## Brief
In the data below, one line contains "-- ==== Sys2Proof/Machine/Fold.lean" and a later one contains "folded (R110). -/". Print both, with every line between them, exactly and alone.

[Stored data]
* * * * * * *

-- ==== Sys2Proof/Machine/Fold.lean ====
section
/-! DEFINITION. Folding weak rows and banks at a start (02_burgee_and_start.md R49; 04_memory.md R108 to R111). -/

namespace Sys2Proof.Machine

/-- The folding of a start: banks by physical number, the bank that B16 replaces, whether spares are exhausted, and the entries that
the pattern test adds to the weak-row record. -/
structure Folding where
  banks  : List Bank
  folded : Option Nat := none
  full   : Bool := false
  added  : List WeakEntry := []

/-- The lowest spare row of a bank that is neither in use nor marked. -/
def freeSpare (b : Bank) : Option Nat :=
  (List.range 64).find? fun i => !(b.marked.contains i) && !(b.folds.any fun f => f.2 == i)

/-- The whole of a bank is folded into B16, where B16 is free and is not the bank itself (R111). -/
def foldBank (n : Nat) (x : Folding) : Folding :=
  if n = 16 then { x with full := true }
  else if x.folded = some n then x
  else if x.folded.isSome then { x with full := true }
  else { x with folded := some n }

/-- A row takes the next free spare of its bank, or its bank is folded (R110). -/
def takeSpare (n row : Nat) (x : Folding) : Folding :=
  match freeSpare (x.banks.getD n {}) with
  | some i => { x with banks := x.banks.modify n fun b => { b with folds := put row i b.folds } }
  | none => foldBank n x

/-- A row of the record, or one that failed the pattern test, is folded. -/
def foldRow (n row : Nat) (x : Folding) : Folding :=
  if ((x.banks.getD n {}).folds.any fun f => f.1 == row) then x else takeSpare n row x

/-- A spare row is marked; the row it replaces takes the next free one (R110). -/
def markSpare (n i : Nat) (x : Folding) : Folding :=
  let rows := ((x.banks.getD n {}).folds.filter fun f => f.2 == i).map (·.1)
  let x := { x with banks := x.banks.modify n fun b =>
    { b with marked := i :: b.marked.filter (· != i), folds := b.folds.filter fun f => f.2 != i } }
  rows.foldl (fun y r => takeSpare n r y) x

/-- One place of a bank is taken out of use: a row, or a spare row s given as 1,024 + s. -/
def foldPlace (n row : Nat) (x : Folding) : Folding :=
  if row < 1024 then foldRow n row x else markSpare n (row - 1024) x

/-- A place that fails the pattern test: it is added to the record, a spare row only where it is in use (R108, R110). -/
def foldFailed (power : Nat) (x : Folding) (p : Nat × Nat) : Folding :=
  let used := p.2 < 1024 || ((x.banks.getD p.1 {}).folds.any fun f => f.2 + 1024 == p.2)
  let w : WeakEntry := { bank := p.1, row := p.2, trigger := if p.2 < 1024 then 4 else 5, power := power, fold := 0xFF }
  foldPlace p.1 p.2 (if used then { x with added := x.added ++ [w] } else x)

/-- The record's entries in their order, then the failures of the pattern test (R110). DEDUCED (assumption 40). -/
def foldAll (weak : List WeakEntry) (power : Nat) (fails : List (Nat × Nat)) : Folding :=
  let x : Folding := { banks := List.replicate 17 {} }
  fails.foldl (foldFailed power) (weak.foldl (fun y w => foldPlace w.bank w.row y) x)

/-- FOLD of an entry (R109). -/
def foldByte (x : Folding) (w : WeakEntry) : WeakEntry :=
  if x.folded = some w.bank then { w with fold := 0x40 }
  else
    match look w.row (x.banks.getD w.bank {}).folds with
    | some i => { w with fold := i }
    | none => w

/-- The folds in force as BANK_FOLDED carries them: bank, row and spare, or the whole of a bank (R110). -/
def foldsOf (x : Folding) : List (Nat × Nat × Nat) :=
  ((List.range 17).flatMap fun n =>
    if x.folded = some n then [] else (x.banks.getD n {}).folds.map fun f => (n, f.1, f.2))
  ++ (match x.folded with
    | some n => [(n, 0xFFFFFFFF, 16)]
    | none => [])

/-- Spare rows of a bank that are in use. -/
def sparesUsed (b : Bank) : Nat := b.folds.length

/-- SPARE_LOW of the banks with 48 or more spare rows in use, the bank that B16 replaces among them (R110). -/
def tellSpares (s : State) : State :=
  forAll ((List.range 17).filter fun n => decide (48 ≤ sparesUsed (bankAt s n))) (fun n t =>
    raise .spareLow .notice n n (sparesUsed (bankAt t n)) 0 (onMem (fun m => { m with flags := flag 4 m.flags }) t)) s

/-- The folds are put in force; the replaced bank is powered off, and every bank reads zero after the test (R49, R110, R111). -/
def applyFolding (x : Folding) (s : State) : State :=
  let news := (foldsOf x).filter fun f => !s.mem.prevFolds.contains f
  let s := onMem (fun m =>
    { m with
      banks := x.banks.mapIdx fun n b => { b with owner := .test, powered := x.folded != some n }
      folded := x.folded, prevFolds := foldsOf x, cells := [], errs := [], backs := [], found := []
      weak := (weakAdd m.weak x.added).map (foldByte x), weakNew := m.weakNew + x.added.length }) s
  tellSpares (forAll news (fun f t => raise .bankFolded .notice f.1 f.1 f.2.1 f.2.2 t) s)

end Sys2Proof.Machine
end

* * * * * * *

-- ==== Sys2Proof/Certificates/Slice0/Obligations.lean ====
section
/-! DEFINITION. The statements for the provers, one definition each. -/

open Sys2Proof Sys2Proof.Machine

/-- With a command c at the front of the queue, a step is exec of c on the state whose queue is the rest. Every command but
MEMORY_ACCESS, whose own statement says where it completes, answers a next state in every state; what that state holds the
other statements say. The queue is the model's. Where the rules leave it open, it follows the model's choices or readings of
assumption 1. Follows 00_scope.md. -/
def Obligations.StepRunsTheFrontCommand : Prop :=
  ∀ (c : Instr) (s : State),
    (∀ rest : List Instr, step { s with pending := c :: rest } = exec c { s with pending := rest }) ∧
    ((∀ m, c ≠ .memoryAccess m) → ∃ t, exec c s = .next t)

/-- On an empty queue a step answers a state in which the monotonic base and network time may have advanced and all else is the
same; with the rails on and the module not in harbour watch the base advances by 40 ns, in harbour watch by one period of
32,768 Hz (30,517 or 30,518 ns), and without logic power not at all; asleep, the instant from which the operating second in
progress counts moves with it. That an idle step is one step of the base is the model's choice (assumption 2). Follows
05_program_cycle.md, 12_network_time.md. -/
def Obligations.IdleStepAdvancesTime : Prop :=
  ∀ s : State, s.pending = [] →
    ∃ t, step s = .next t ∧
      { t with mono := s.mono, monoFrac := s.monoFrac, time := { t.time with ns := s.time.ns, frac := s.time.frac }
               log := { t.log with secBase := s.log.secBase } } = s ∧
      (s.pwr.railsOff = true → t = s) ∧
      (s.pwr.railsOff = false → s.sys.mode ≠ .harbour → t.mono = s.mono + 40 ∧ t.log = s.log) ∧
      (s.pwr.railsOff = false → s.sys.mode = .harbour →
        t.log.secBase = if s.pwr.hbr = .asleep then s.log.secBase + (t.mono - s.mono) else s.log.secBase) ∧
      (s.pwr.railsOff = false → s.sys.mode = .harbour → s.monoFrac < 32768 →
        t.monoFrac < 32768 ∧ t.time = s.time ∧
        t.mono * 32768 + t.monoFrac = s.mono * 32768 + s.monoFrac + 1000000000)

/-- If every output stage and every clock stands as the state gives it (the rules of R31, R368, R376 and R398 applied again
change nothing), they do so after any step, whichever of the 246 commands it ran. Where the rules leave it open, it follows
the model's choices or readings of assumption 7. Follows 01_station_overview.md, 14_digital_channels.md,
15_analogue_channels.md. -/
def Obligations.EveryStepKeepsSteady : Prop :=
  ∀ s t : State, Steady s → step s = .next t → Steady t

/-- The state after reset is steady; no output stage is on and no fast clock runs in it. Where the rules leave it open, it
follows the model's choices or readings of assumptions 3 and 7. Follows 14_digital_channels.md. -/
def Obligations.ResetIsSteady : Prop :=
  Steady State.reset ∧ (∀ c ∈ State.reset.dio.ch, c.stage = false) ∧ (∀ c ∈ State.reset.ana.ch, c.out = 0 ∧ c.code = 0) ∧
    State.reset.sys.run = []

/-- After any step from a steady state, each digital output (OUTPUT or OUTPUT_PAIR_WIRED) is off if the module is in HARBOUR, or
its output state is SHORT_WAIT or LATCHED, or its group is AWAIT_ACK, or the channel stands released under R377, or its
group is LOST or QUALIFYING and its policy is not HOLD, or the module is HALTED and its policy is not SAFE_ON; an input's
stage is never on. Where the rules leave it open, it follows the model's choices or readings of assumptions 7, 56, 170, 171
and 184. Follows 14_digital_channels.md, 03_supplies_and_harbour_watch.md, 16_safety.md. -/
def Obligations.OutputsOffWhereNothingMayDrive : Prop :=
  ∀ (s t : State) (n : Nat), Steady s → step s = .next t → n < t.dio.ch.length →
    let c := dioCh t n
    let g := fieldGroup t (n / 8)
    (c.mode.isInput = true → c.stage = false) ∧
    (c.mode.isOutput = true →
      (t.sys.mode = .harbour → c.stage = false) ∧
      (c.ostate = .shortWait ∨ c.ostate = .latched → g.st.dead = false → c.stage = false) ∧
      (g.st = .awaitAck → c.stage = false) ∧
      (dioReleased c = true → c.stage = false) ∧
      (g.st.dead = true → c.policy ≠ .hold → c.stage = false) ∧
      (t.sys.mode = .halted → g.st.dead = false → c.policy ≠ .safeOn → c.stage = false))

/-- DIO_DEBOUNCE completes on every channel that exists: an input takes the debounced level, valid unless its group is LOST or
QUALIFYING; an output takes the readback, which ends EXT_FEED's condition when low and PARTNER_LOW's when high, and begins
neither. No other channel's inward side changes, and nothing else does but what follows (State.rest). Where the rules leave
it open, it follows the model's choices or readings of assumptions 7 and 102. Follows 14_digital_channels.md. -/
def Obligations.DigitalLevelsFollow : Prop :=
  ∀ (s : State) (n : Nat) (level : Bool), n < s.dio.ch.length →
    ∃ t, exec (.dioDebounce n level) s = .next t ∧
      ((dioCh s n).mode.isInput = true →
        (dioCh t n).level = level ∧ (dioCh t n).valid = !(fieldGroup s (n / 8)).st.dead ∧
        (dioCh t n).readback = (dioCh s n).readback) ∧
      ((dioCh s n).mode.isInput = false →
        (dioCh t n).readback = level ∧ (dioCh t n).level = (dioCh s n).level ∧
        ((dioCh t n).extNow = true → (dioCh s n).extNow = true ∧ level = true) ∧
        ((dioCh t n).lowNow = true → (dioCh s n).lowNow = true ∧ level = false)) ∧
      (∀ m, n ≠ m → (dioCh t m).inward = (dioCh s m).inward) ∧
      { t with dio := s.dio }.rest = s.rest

* * * * * * *

## Result of this task
-- ==== Sys2Proof/Machine/Fold.lean ====
section
/-! DEFINITION. Folding weak rows and banks at a start (02_burgee_and_start.md R49; 04_memory.md R108 to R111). -/

namespace Sys2Proof.Machine

/-- The folding of a start: banks by physical number, the bank that B16 replaces, whether spares are exhausted, and the entries that
the pattern test adds to the weak-row record. -/
structure Folding where
  banks  : List Bank
  folded : Option Nat := none
  full   : Bool := false
  added  : List WeakEntry := []

/-- The lowest spare row of a bank that is neither in use nor marked. -/
def freeSpare (b : Bank) : Option Nat :=
  (List.range 64).find? fun i => !(b.marked.contains i) && !(b.folds.any fun f => f.2 == i)

/-- The whole of a bank is folded into B16, where B16 is free and is not the bank itself (R111). -/
def foldBank (n : Nat) (x : Folding) : Folding :=
  if n = 16 then { x with full := true }
  else if x.folded = some n then x
  else if x.folded.isSome then { x with full := true }
  else { x with folded := some n }

/-- A row takes the next free spare of its bank, or its bank is folded (R110). -/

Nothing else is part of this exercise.